When TV’s biggest show “American Idol” returns for its 10th season, viewers will be judging much more than the wannabe talent.
A series of changes are in store for the 2011 reboot of the reality singing competition as it faces its biggest hurdle: sustaining its top-rated success after fans said farewell to Simon Cowell, the loathed and loved lightning rod of snarky sound bites who served as the show’s must-see draw the past nine years.
Producers have prepared fans for months for the arrival of two new judges and have said that the focus this season will shift back to the competitors.
Before drama king Ryan Seacrest resumes his hosting duties Wednesday, please allow us to break down some of the show’s biggest changes:
—Pop Judge Jenny
The 4-1-1: The Bronx-bred Jennifer Lopez first hip-hopped her way to national attention during the early 1990s as a Fly Girl dancer on Fox’s “In Living Color.” But her ambitious drive and natural assets — displayed on the silver screen, the Billboard charts and as a successful advertising brand — helped her become one of the most powerful and visible women in entertainment.

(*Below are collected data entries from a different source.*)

/-- Settles O37: both operations are in their domain and emit one frame. -/
theorem noiseCollidesWithChannelThreeVolume : Obligations.NoiseCollidesWithChannelThreeVolume := by
  unfold Obligations.NoiseCollidesWithChannelThreeVolume
  intro mode rate s hm0 hm1 hr0 hr3
  have hnoise : noiseInDomain mode rate = true := (noiseInDomain_iff _ _).mpr ⟨hm0, hm1, hr0, hr3⟩
  have hvolume : volumeInDomain 3 (15 - (4 * mode + rate)) = true :=
    (volumeInDomain_iff _ _).mpr ⟨by decide, by decide, by omega, by omega⟩
  change execSetNoise mode rate s = execSetVolume 3 (15 - (4 * mode + rate)) s
  rw [execSetNoise, execSetVolume, hnoise, hvolume, noiseFrame_eq_volumeFrame hm0 hm1 hr0 hr3]

/-- An accepted SET_VOLUME in its domain, with the sink taking its byte (42_register_encoder R176). -/
theorem exec_setVolume_taken {channel volume : Int} {s : State} (hs : s.accepting = true)
    (hdomain : volumeInDomain channel volume = true) (htakes : sinkTakes 1 s) :
    exec (.setVolume channel volume) s = .next (respond .ok (wroteAll (volumeFrame channel volume) s)) := by
  change whenAccepting _ s = _
  rw [whenAccepting_next hs, hdomain, setOperation, if_pos rfl, emitThen_ok (by exact htakes)]

/-- The answers that are left when some bytes were taken. -/
theorem sinkTakes_wroteAll {bytes : List Byte} {n : Nat} {s : State} (h : sinkTakes (bytes.length + n) s) :
    sinkTakes n (wroteAll bytes s) := fun k hk => by
  rw [answerAt_wroteAll]
  exact h _ (Nat.add_lt_add_left hk _)

/-- One silence leaves the block ready for the next: the next answers are the sink's, and operations are accepted. -/
theorem exec_silence {channel : Int} {n : Nat} {s : State} (h0 : 0 ≤ channel) (h3 : channel ≤ 3)
    (hs : s.accepting = true) (htakes : sinkTakes (1 + n) s) :
    ∃ t, exec (.setVolume channel 0) s = .next t ∧ t.accepting = true ∧ sinkTakes n t ∧
      t.sinkTrace = s.sinkTrace ++ volumeFrame channel 0 := by
  have hdomain : volumeInDomain channel 0 = true := (volumeInDomain_iff _ _).mpr ⟨h0, h3, by decide, by decide⟩
  obtain ⟨-, hboot⟩ := (accepting_iff s).mp hs
  exact ⟨_, exec_setVolume_taken hs hdomain fun k hk => htakes k (by omega), (accepting_iff _).mpr ⟨rfl, hboot⟩,
    sinkTakes_wroteAll htakes, rfl⟩

/-- RESET with the sink taking its four bytes (42_register_encoder R181). -/
theorem exec_reset_taken {s : State} (hs : s.accepting = true) (htakes : sinkTakes 4 s) :
    exec .reset s = .next (rewind (wroteAll Config.resetSeq s)) := by
  change whenAccepting _ s = _
  rw [whenAccepting_next hs, emitThen_ok (by exact htakes)]

/-- The reset sequence is the four silences in channel order (30_encoding R101). -/
theorem resetSeq_eq_silences :
    Config.resetSeq = volumeFrame 0 0 ++ volumeFrame 1 0 ++ volumeFrame 2 0 ++ volumeFrame 3 0 := by decide

/-- Settles O42: four silences one after the other, and RESET's sequence cut into them. -/
theorem resetIsFourSilences : Obligations.ResetIsFourSilences := by
  unfold Obligations.ResetIsFourSilences
  intro s hs htakes
  obtain ⟨s₀, h₀, hs₀, htakes₀, htrace₀⟩ := exec_silence (channel := 0) (n := 3) (by decide) (by decide) hs htakes
  obtain ⟨s₁, h₁, hs₁, htakes₁, htrace₁⟩ := exec_silence (channel := 1) (n := 2) (by decide) (by decide) hs₀ htakes₀
  obtain ⟨s₂, h₂, hs₂, htakes₂, htrace₂⟩ := exec_silence (channel := 2) (n := 1) (by decide) (by decide) hs₁ htakes₁
  obtain ⟨s₃, h₃, -, -, htrace₃⟩ := exec_silence (channel := 3) (n := 0) (by decide) (by decide) hs₂ htakes₂
  refine ⟨s₀, s₁, s₂, s₃, _, h₀, h₁, h₂, h₃, exec_reset_taken hs htakes, ?_⟩
  change s.sinkTrace ++ Config.resetSeq = s₃.sinkTrace
  rw [htrace₃, htrace₂, htrace₁, htrace₀, resetSeq_eq_silences]
  simp only [List.append_assoc]

end Sys2Proof.Machine
end

section

/-! ### Requests and their answers -/

namespace Sys2Proof.Machine

/-- Settles O7: outside a tick a step looks at the requests alone. -/
theorem stepAcceptsTheNextRequest : Obligations.StepAcceptsTheNextRequest := by
  unfold Obligations.StepAcceptsTheNextRequest
  intro s hs
  obtain ⟨hidle, hboot⟩ := (accepting_iff s).mp hs
  refine ⟨fun op rest hin => ?_, fun hin => ?_⟩
  · simp [step, hboot, hidle, hin, takeRequest]
  · simp [step, hboot, hidle, hin]

/-- Every host operation runs only where operations are accepted (30_encoding R100). -/
theorem exec_eq_whenAccepting {i : Instr} (hi : i.isHost = true) : ∃ act, ∀ s, exec i s = whenAccepting act s := by
  cases i with
  | reset | load | tick | setTone | setVolume | setNoise => exact ⟨_, fun _ => rfl⟩
  | _ => cases hi

/-- Every stream command runs only inside a tick (41_playback R146). -/
theorem exec_eq_whenRunning {i : Instr} (hi : i.isStream = true) : ∃ act, ∀ s, exec i s = whenRunning act s := by
  cases i with
  | write | wait | wait1 | endMark | illegal => exact ⟨_, fun _ => rfl⟩
  | _ => cases hi

/-- Settles O11: each meaning is guarded by the phase it runs in. -/
theorem meaningsStopWhereNotAccepted : Obligations.MeaningsStopWhereNotAccepted := by
  unfold Obligations.MeaningsStopWhereNotAccepted
  refine fun i s => ⟨fun hi hs => ?_, fun hi hidle => ?_⟩
  · obtain ⟨act, e⟩ := exec_eq_whenAccepting hi
    rw [e, whenAccepting, hs]
    rfl
  · obtain ⟨act, e⟩ := exec_eq_whenRunning hi
    rw [e, whenRunning, hidle]

theorem unanswered_run {s : State} (h : s.phase = .run) : unanswered s = s.inbox.length + 1 := by
  simp [unanswered, h]

theorem unanswered_idle {s : State} (h : s.phase = .idle) : unanswered s = s.inbox.length := by
  simp [unanswered, h]

/-- The responses given and the operations still to be answered have one sum, and no response is taken back
(30_encoding R100). -/
def AnswersKept (s t : State) : Prop :=
  t.responses.length + unanswered t = s.responses.length + unanswered s ∧ s.responses <+: t.responses

/-- A step that answers nothing and neither starts nor ends an operation. -/
theorem AnswersKept.of_eq {s t : State} (hin : t.inbox = s.inbox) (hphase : t.phase = s.phase)
    (hresp : t.responses = s.responses) : AnswersKept s t := by
  simp [AnswersKept, unanswered, hin, hphase, hresp]

/-- Inside a tick a command either leaves the tick running or answers the TICK (41_playback R142). -/
theorem StreamStep.answer {i : Instr} {s t : State} (h : StreamStep s i t) :
    (t.phase = s.phase ∧ t.responses = s.responses) ∨ (t.phase = .idle ∧ ∃ r, t.responses = s.responses ++ [r]) := by
  cases h with
  | written | jumped => exact .inl ⟨rfl, rfl⟩
  | _ => exact .inr ⟨rfl, _, rfl⟩
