-- ==== Sys2Proof/Syntax.lean ====
section
/-!
DEFINITION. The abstract syntax of the part: one constructor of `Instr` for each row of the
operation table. The first 270 are the instructions of a thread, whose operands are the fields of
their words (R44-R63); the last 109 are the whole and indivisible steps that the device and its
hosts take, whose arguments name the object that moves.
-/
namespace Sys2Proof

/-- A per-thread data register v0-v127 (R13). -/
abbrev VReg := BitVec 7
/-- A uniform register k0-k63 of the weft (R148). -/
abbrev KReg := BitVec 6

/-- The vb operand of ALU-A and ALU-B: a data register, or with K = 1 a uniform register (R48). -/
inductive Src where
  | v (r : VReg)
  | k (r : KReg)
  deriving DecidableEq, Repr

/-- The order field of a memory word (R56): `sync` is ACQ on a load, REL on a store, ACQREL on an atomic. -/
inductive Order where
  | rlx | sync | sc
  deriving DecidableEq, Repr

/-- The four scopes, each of which includes those before it (R8, R56). -/
inductive Scope where
  | blk | dom | waf | sys
  deriving DecidableEq, Repr

/-- The cache policy of a global access, codes 0 to 4 (R56, R228). -/
inductive Policy where
  | normal | stream | noL1 | keepL2 | noL2A
  deriving DecidableEq, Repr

/-- The function of ATG (R59). -/
inductive AtomFn where
  | add | and | or | xor | smin | smax | exch | cas
  deriving DecidableEq, Repr

/-- The function of ATF (R59). -/
inductive AtfFn where
  | fadd | fmin | fmax
  deriving DecidableEq, Repr

/-- The kind of FENCE (R63). -/
inductive FenceKind where
  | acq | rel | acqrel | sc
  deriving DecidableEq, Repr

/-- The size of a per-lane copy: 4, 8 or 16 bytes (R63). -/
inductive CpSize where
  | b4 | b8 | b16
  deriving DecidableEq, Repr

/-- The operation of WRED (R63). -/
inductive RedOp where
  | sum | min | max
  deriving DecidableEq, Repr

/-- The type of WRED (R63). -/
inductive RedType where
  | i32 | f32 | f64
  deriving DecidableEq, Repr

The score: The pre-“Idol” talking points from Lopez (and last remaining original judge Randy Jackson) have squarely been focused on “the kids” and their singing dreams, but the show’s next-day water-cooler moments aren’t ever solely about the performance pipes. If ratings fall short, expect producers to greenlight some instant drama and unleash J.Lo and her mesmerizing diva tendencies.
—Rock Judge Steven
The 4-1-1: Front man of the Boston-bred Rock and Roll Hall of Fame band Aerosmith, Steven Tyler heads to the “Idol” judges panel following a tumultuous past couple of years with his band, including a 2008 rehab stay, a canceled tour in 2009 after Tyler fell off a stage, countless breakup rumors that came to an auspicious head last August after guitarist Joe Perry, who publicly ripped Tyler while he was in “Idol” negotiations, hip-checked his colorful front man right off a Toronto stage.

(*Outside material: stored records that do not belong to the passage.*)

/-- A pre-emption command under way (R397): the fields, the function that issued it, the blocks of each outcome,
whether its hold stands, and whether every domain has completed it. DEDUCED (log 120). -/
structure PreCmd where
  vi : Nat
  flags : Nat
  budget : Nat
  ident : Nat
  domains : Nat
  event : Nat
  issuer : Nat := 64
  drained : Nat := 0
  flushed : Nat := 0
  saved : Nat := 0
  noroom : Nat := 0
  hold : Bool := false
  done : Bool := false
  deriving DecidableEq, Repr

/-- The state of the module. DESIGN CHOICE (log 17). -/
structure State where
  threads : Sp Thread := []
  wefts : Sp Weft := []
  blocks : Sp Block := []
  grids : Sp Grid := []
  /-- The numbers the next block and the next grid get. -/
  nextBlk : Nat := 0
  nextGid : Nat := 0
  cores : Sp Core := []
  domains : Sp Domain := []
  vis : Sp VIface := []
  /-- Main DRAM with the L2 of its home above it, by physical address (R211). DESIGN CHOICE (log 7).
  DESIGN CHOICE (log 55). -/
  mem : Memory := []
  /-- The poisoned 8-byte words of it, by PA / 8, with the storage that failed (R393). DEDUCED (log 68). -/
  bad : Sp Nat := []
  /-- For each 16-bit unit, by PA / 2, the values stored to it, each with the number of its latest store, and
  the number of the next store (R23). -/
  stored : Sp (List (Nat × Nat)) := []
  storedNo : Nat := 0
  /-- Host memory, by host address (R452). DESIGN CHOICE (log 70). -/
  hostMem : Memory := []
  /-- The peer ports, as domain × 2 + port (R453). -/
  peers : Sp Peer := []
  /-- The outstanding operations by number, in issue order, and the next number. -/
  ops : Sp MemOp := []
  nextOp : Nat := 0
  /-- The queues that are configured or used (R356). -/
  queues : Sp Queue := []
  /-- The WAIT nodes that wait, as queue and node, in the order in which they began (R371). -/
  waiters : List (Nat × Nat) := []
  /-- The pre-emption commands issued, by number (R397). -/
  cmds : Sp PreCmd := []
  /-- The mesh packets in flight (R421), and the drain in progress (R426). -/
  packets : Sp Packet := []
  nextPacket : Nat := 0
  drain : Option Drain := none
  /-- The answers to fault handles that are on their way to a core by its name (R428). -/
  messages : Sp NameMsg := []
  nextMessage : Nat := 0
  /-- The fused minimum of a firmware version (R459). -/
  fwMin : Nat := 0
  /-- PWRLIM (R455, R460). -/
  pwrlim : Nat := 25000
  /-- The device context key's number: it counts the module resets (R408). -/
  key : Nat := 0
  /-- The fault-queue entries whose handles FQPOP has returned and FQACT has not answered (R456). -/
  popped : List FaultRef := []
  /-- The posted fault-queue entries that are not ended, oldest first (R384, R456). -/
  faults : List FaultRef := []
  /-- The park-pending wefts, as block and weft, in the order in which their faults arose (R220). -/
  pendq : List (Nat × Nat) := []
  /-- The instruction at issue. -/
  iss : Issue := {}
  /-- Whether the last turn stalled at issue (R142). -/
  stalled : Bool := false
  /-- The cycle that the turns before this one have left open (R184). -/
  cycle : Cycle := {}
  /-- The turns to come; when it is empty the model's own order applies. -/
  agenda : List Turn := []
  /-- The core partition that issued last under the model's own order. -/
  lastPart : Nat := 0
  /-- The number of free values used so far: the model's own field. DESIGN CHOICE (log 16). -/
  free : Nat := 0
  deriving DecidableEq, Repr

/-- The module after power-on reset, with no firmware loaded and nothing placed (R16, R461). DESIGN CHOICE (log 9). -/
def State.reset : State := {}

/-- Why the machine stops with a fault. There is no reason: every condition that the spec names is a trap, a
system fault, a status or a refusal that the machine itself goes on from, so no step ends in a fault. -/
inductive Fault where
  deriving DecidableEq, Repr

/-- Why an instruction has no meaning. -/
inductive Refusal where
  /-- The instruction has no meaning in the model yet. -/
  | notModelled (mnemonic : String)
  deriving DecidableEq, Repr

end Sys2Proof.Machine
end

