-- ==== Sys2Proof/Machine/Memory.lean ====
section
/-!
DEFINITION. The memory instructions at issue: their addresses, the checks that the address alone
decides, and the operation they leave outstanding (R126-R132, R179-R182, R241-R250).
-/
namespace Sys2Proof.Machine

/-! ## What an access carries (R378) -/

/-- The operand words of a store, or the whole group of an atomic, the result part lowest (R47, R378). -/
def accData (t : Thread) (a : Access) : Nat :=
  match a.fn with
  | .store =>
    if a.size = 16 then (t.quad a.dest).toNat
    else if a.size = 8 then (t.pair a.dest).toNat
    else (t.reg a.dest).toNat
  | .atom _ =>
    if a.size = 8 then (t.pair a.dest).toNat + 2 ^ 64 * (t.pair (a.dest + 2)).toNat
    else (t.reg a.dest).toNat + 2 ^ 32 * (t.reg (a.dest + 1)).toNat
  | .fatom _ => (t.reg a.dest).toNat + 2 ^ 32 * (t.reg (a.dest + 1)).toNat
  | .load => 0
  | .spill => 0
  | .refill => 0

/-- The data registers that the group field of an access names (R47). -/
def Access.group (a : Access) : Regs :=
  match a.fn with
  | .atom _ => (a.dest, a.size / 2)
  | .fatom _ => (a.dest, 2)
  | _ => (a.dest, (a.size + 3) / 4)

/-- Whether the thread of a lane has eight held operations (R377). -/
def heldFull (s : State) (l : Nat) : Bool := decide (8 ≤ heldCount s s.iss.blk s.iss.weft l)

/-- A memory instruction at issue: each lane passes its checks, traps, or meets a system fault; the lanes that pass
leave one operation outstanding, which steps its counter once (R29, R130, R383). An instruction with a lane for
which `stall` holds waits. A poisoned register that a lane reads comes before its other checks (R389).
DEDUCED (log 42). -/
def memIssue (a : Access) (rs : List Regs) (stall : State → Bool) (check : State → Nat → Option Cond)
    (acc : State → Nat → LaneAcc) (s : State) : Host.Outcome State Fault Refusal :=
  issue { permitted := fun k => k.permits .memory, regs := rs, poison := .checks }
    (fun s => issueBusy s rs [] || !s.wft.room a.fn.counter 1 || s.iss.lanes.any (heldFull s) || stall s)
    (fun s =>
      let check := fun (s : State) (l : Nat) => (s.badCond l).orElse fun _ => check s l
      let ok := s.iss.lanes.filter fun l => (check s l).isNone
      let fails := s.iss.lanes.filterMap fun l =>
        match check s l with
        | some c => if c.sys then some (l, { c with sys := false }) else none
        | none => none
      let mask := laneMask (ok ++ fails.map (·.1))
      let s' := s.iss.lanes.foldl (fun s' l =>
        match check s l with
        | some c =>
          if c.sys then s' else deliverTrap s' s.iss.blk s.iss.weft l c (laneMask s.iss.lanes) (laneMask ok)
        | none => s'.setThread s.iss.blk s.iss.weft l { s.lane l with pc := nextPc s }) s
      let s' := if ok.isEmpty then s' else addCounted s' a.fn.counter (issuedOp s a (ok.map (acc s)) mask)
      if fails.isEmpty then s'
      else systemFault s' s.iss.blk s.iss.weft fails s.iss.deliver mask (laneMask ok) s.iss.pc true) s

/-- The access of a lane at an address, as issued. -/
def laneAcc (s : State) (a : Access) (l addr : Nat) : LaneAcc :=
  { lane := l, addr := addr, data := accData (s.lane l) a, left := a.halves, deliver := s.iss.deliver.testBit l }

/-! ## Addresses and their checks -/

/-- The offset of a scratchpad or constant-bank access: a register plus a scaled immediate (R179, R243). -/
def offsetAddr (t : Thread) (base : VReg) (imm : Nat) : Nat := (t.reg base.toNat + BitVec.ofNat 32 imm).toNat

/-- Scratchpad checks, of an allocation of `bytes` bytes if there is one (R179, R243). -/
def spmCond (a : Access) (space o : Nat) (bytes : Option Nat) : Option Cond :=
  if o % a.size != 0 then some { cause := .misalign, addr := o, info := space }
  else
    match bytes with
    | some n => if n < o + a.size then some { cause := .protect, addr := o, info := space, sys := true } else none
    | none => some { cause := .protect, addr := o, info := space, sys := true }

/-- The checks of a virtual address that need no translation (R28, R29, R126). -/
def vaCond (a : Access) (space : Nat) (va : DWord) : Option Cond :=
  if !canonical va then some { cause := .translate, reason := 4, addr := va.toNat, info := space }
  else if va.toNat % a.size != 0 then some { cause := .misalign, addr := va.toNat, info := space }
  else none

/-- The resident block of a grid, or of a mill's stage, that is the oldest on a core (R231). -/
def exportBlock (s : State) (core gid stage : Nat) : Option Nat :=
  let bs := s.blocks.filter fun e => e.2.bst == .resident && e.2.core == core && e.2.gid == gid && e.2.stage == stage
  (bs.foldl (fun (m : Option (Nat × Block)) e =>
    match m with
    | none => some e
    | some x => if e.2.age < x.2.age then some e else some x) none).map (·.1)

/-- The block whose allocation a cluster access of target `t` by a block reaches (R231). -/
def clusterTargetOf (s : State) (blk t : Nat) : Option Nat :=
  let b := s.block blk
  if t = 0 then some blk
  else exportBlock s (clusterBase b.core + (b.core % 4 ^^^ t)) b.gid b.stage

/-- The same for the block at issue. -/
def clusterTarget (s : State) (t : Nat) : Option Nat := clusterTargetOf s s.iss.blk t

/-- A scratchpad access (R179-R181): its lane places, if any, are in the block's own allocation. -/
def spmIssue (a : Access) (base : VReg) (imm : Nat) (s : State) : Host.Outcome State Fault Refusal :=
  memIssue a [a.group, one base] (fun _ => false)
    (fun s l => spmCond a 0 (offsetAddr (s.lane l) base imm) (some (s.launch s.iss.blk).spm))
    (fun s l =>
      let o := offsetAddr (s.lane l) base imm
      { laneAcc s a l o with st := .ready o false false, aux := s.iss.blk }) s

/-- A cluster access (R242, R243): its target allocation is resolved as it leaves the core (R245). -/
def clusterIssue (a : Access) (base : VReg) (imm : Nat) (s : State) : Host.Outcome State Fault Refusal :=
  memIssue a [a.group, one base] (fun _ => false)
    (fun s l => spmCond a 1 (offsetAddr (s.lane l) base imm)
      ((clusterTarget s a.target).map fun b => (s.launch b).spm))
    (fun s l =>
      let o := offsetAddr (s.lane l) base imm
      { laneAcc s a l o with st := .ready o false false, aux := (clusterTarget s a.target).getD 0 }) s

/-- A load from the constant bank (R182). -/
def constIssue (a : Access) (x : VReg) (imm : Nat) (s : State) : Host.Outcome State Fault Refusal :=
  memIssue a [a.group, one x] (fun _ => false)
    (fun s l =>
      let o := offsetAddr (s.lane l) x imm % 65536
      if o % a.size != 0 then some { cause := .misalign, addr := o, info := 4 } else none)
    (fun s l =>
      let o := offsetAddr (s.lane l) x imm % 65536
      { laneAcc s a l o with st := .ready o false false }) s

/-- An access at a virtual address of a space: global (R126), plate (R247) or host (R250). -/
def vaIssue (a : Access) (space : Nat) (base : VReg) (imm : Nat) (s : State) : Host.Outcome State Fault Refusal :=
  memIssue a [a.group, two base]
    (fun s => missStall s (s.iss.lanes.map fun l => ((s.lane l).pair base.toNat + BitVec.ofNat 64 imm).toNat))
    (fun s l => vaCond a space ((s.lane l).pair base.toNat + BitVec.ofNat 64 imm))
    (fun s l => laneAcc s a l ((s.lane l).pair base.toNat + BitVec.ofNat 64 imm).toNat) s

/-- PFG and PFP (R131, R248, R377): a lane whose address is canonical asks for its line; no trap, no counter. -/
def prefetchIssue (a : Access) (base : VReg) (imm : Nat) (s : State) : Host.Outcome State Fault Refusal :=
  issue { permitted := fun k => k.permits .memory, regs := [two base], poison := .lanes }
    (fun s => issueBusy s [two base] [] || s.iss.lanes.any (heldFull s) ||
      missStall s (s.iss.lanes.map fun l => ((s.lane l).pair base.toNat + BitVec.ofNat 64 imm).toNat))
    (fun s =>
      let va := fun l => (s.lane l).pair base.toNat + BitVec.ofNat 64 imm
      let ok := s.iss.lanes.filter fun l => canonical (va l)
      let s' := advanceAll s
      if ok.isEmpty then s'
      else addOp s' { issuedOp s a (ok.map fun l => { lane := l, addr := (va l).toNat }) (laneMask ok) with kind := .prefetch }) s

The score: The “Dude (Looks Like a Lady)” singer might have just told reporters Aerosmith will tour again (though they’re having a hard time getting hold of Perry!), but this 62-year-old icon is thrilled to kick back in his new high-profile post. He’s likely to make the most of his camera time, which will probably veer more toward the blurred reality of former judge Paula Abdul than the condescending ways of Cowell.
—Inside with Jimmy I
The 4-1-1: The chairman for Universal Music Group’s Interscope Geffen A&M Records, Jimmy Iovine is one of music’s most powerful and respected behind-the-scenes players, having worked with everyone from John Lennon to Bruce Springsteen to Mary J. Blige. Commonly referred to as Jimmy I, Iovine also is credited with hooking up the past decade’s best-selling artist Eminem with hip-hop heavyweight Dr. Dre.

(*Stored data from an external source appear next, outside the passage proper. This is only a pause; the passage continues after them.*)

/-- A read of the global side of a copy through the L1, in which nothing is allocated or filled, nor any line changed: a
byte that is dirty or in a valid sector there, else the L2's (R222, R223, R271). Under NOL1 a clean byte is the L1's or
the L2's, freely. DEDUCED (log 187). -/
def copyReadL1 (s : State) (core pa n : Nat) (p : Policy) : TryRead := do
  let line := lineOf pa
  let off := pa % 256
  let s ← dropAliasL1 s core line
  let l1 := (s.l1Line (sliceOf s core line) line).getD {}
  let f := if p = .noL1 then s.fresh else (0, s)
  let past := p = .noL1 ∧ Config.freeVersion f.1
  let here := fun i => l1.dirty.testBit (off + i) || (l1.valid.testBit ((off + i) / 64) && !past)
  let s ← if (List.range n).all here then .ok f.2 else l2Ready f.2 (domOf core) line off n p
  let byte := fun i =>
    if here i then ((l1.data.byte (off + i)).toNat, if l1.dirty.testBit (off + i) then none else badIn l1.bad (off + i) 1)
    else l2Value s (domOf core) line (off + i) 1
  let bytes := (List.range n).map byte
  .ok (s, bytes.foldr (fun b v => b.1 + 256 * v) 0, bytes.findSome? (·.2))

/-- A read of the global side of a copy, served as an LDG at BLK scope with its policy would be (R222, R229, R235,
R276, R279). -/
def copyRead (s : State) (core pa n : Nat) (nc : Bool) (p : Policy) : TryRead :=
  if regionOf s pa = .plate then plateLoad s (domOf core) pa n p
  else if nc then do readHome (← cleanToHome s core (lineOf pa)) (domOf core) pa n
  else copyReadL1 s core pa n p

/-- The way of the messages that a read of the global side of a copy sends, if it sends any (R421, R434, R458). -/
def copyWay (s : State) (core pa n : Nat) (nc : Bool) (p : Policy) : Way :=
  let d := domOf core
  let line := lineOf pa
  if regionOf s pa = .plate then (if plateHeld s d line then .crosses else wayTo s d (homeOf pa))
  else if nc then wayTo s d (homeOf pa)
  else if p != .noL1 && ((s.l1Line (sliceOf s core line) line).getD {}).has (pa % 256) n then .crosses
  else l2Way s d line (pa % 256) n

/-- A write of the global side of a copy of a weft, by key, under ownership: at the L2, or at the home of a
non-cacheable page; one that is dropped on its way is lost (R228, R229, R239, R395, R437, R441, R458). -/
def copyWrite (s : State) (core who pa n x : Nat) (nc : Bool) (p : Policy) : Try :=
  let d := domOf core
  let line := lineOf pa
  let put := fun (s : State) => do
    let s ←
      if nc then do placeHome (← if lineHome line = d then .ok s else l2Gate s (lineHome line) line) d pa n x
      else l2Put s d line (lineData pa n x) (byteMask (pa % 256) n) [] p [who]
    .ok (noteStore s (some core) pa n x)
  match if nc || putsHome s d line p then wayTo s d (lineHome line) else .crosses with
  | .crosses => put s
  | .waits => .error s
  | .dropped at_ arrived => do
    let s ← if arrived then put s else .ok s
    .ok (loseStores (noteDrop (drawClasses s) at_) [who])

/-- Whether a piece is of a line that a held access has recalled (R240). -/
def Elem.recalled (s : State) (d : Nat) (e : Elem) : Bool :=
  e.live && match e.pa with
    | some pa => (s.domain d).recalls.contains (lineOf pa)
    | none => false

/-- Whether the page of a piece need not be looked for (again). -/
def Elem.found (e : Elem) : Bool := e.pa.isSome || !e.live || e.refused

/-- The pieces that a copy may move now: those before the first whose page it is still to find, as a copy that fails has
moved all before the failing one (R276, R284). -/
def Copy.open_ (c : Copy) : List Elem := c.pend.takeWhile Elem.found

/-- The first piece of a recalled line, which a copy to global memory writes next (R240). -/
def recalledPiece (s : State) (core : Nat) (c : Copy) : Option Elem :=
  if c.kind == .store then c.open_.find? (·.recalled s (domOf core)) else none

/-- The fault-queue entry of a tile copy that meets an untranslatable page (R284, R384). -/
def copyFault (s : State) (slot : Nat) (c : Copy) (cause : Cause) (reason va : Nat) : FqEntry :=
  { kind := 2, cause := cause.code, reason := reason, space := if cause = .integrity then 0 else 2,
    block := (s.block c.blk).lin, addr := va, pc := c.pc.toNat, weft := c.weft, slot := slot, asn := s.asnOf c.blk }

/-- The pieces of a copy on a page. -/
def Copy.onPage (c : Copy) (t : TlbEnt) (va : Nat) (f : Elem → Elem) : Copy :=
  { c with pend := c.pend.map fun x =>
      if x.pa.isNone && x.live && x.va / 2 ^ t.bits == va / 2 ^ t.bits then f x else x }

/-- The page of the first piece that a copy has not found is looked for (R239, R283, R284): the copy with the page's
pieces translated; a store owns their lines before it writes any byte there. The copy pauses on a fault, once all
before the piece has moved; nothing where it must wait. -/
def findPage (s : State) (core slot : Nat) (c : Copy) (e : Elem) : Option (State × Copy) :=
  let store := c.kind == .store
  match tilePage s core c.blk store e.va with
  | (.wait, _) => none
  | (.fault cause r, s) =>
    if c.open_.isEmpty then some (s, { c with fault := some (copyFault s slot c cause r e.va) }) else none
  | (.refused, s) => some (s, { c with pend := c.pend.map fun x => if x = e then { x with refused := true } else x })
  | (.ok t, s) =>
    let c := c.onPage t e.va (·.onPage t)
    if store then
      match ownLines s core slot (destLines c.pend) with
      | .ok s => some (s, c)
      | .error _ => none
    else some (s, c)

The score: While his role as a mentor has been mostly unhyped, music purists watching at home and wannabe “Idol” stars working with him throughout the competition should rave about this addition. The education and knowledge he’ll bestow should be light years ahead of the grooming superstars like Sir Elton John and Usher have dished out in individual stops. Let’s just hope Jimmy I doesn’t get all fierce and insert “Top Model”-style challenges.
—More game changers
New night: “Idol” will air Wednesdays and deliver results on Thursdays, a switch from its Tuesday and Wednesday schedule of the past nine years.
Set makeover: Details haven’t been revealed, but expect significant changes to the show’s stage sets and look to re-enforce the new era.
Vote off: Some quicker elimination rounds have been promised, including a sudden death vote that will determine the season 10 finalists.
Gender parity: Say good-bye to the formula of five boys and five girls in the finals; this year the most talented will make the final round no matter the gender (and they can be as young as 15).
Vegas, baby: “Idol” hits Las Vegas for the first time to perform Beatles songs on the stage of Cirque du Soleil’s “Love,” paring down from 60 contestants to 40.
Originality: Up-and-coming singer-songwriters will have a chance to show some range as original compositions are in play — not just cover tunes.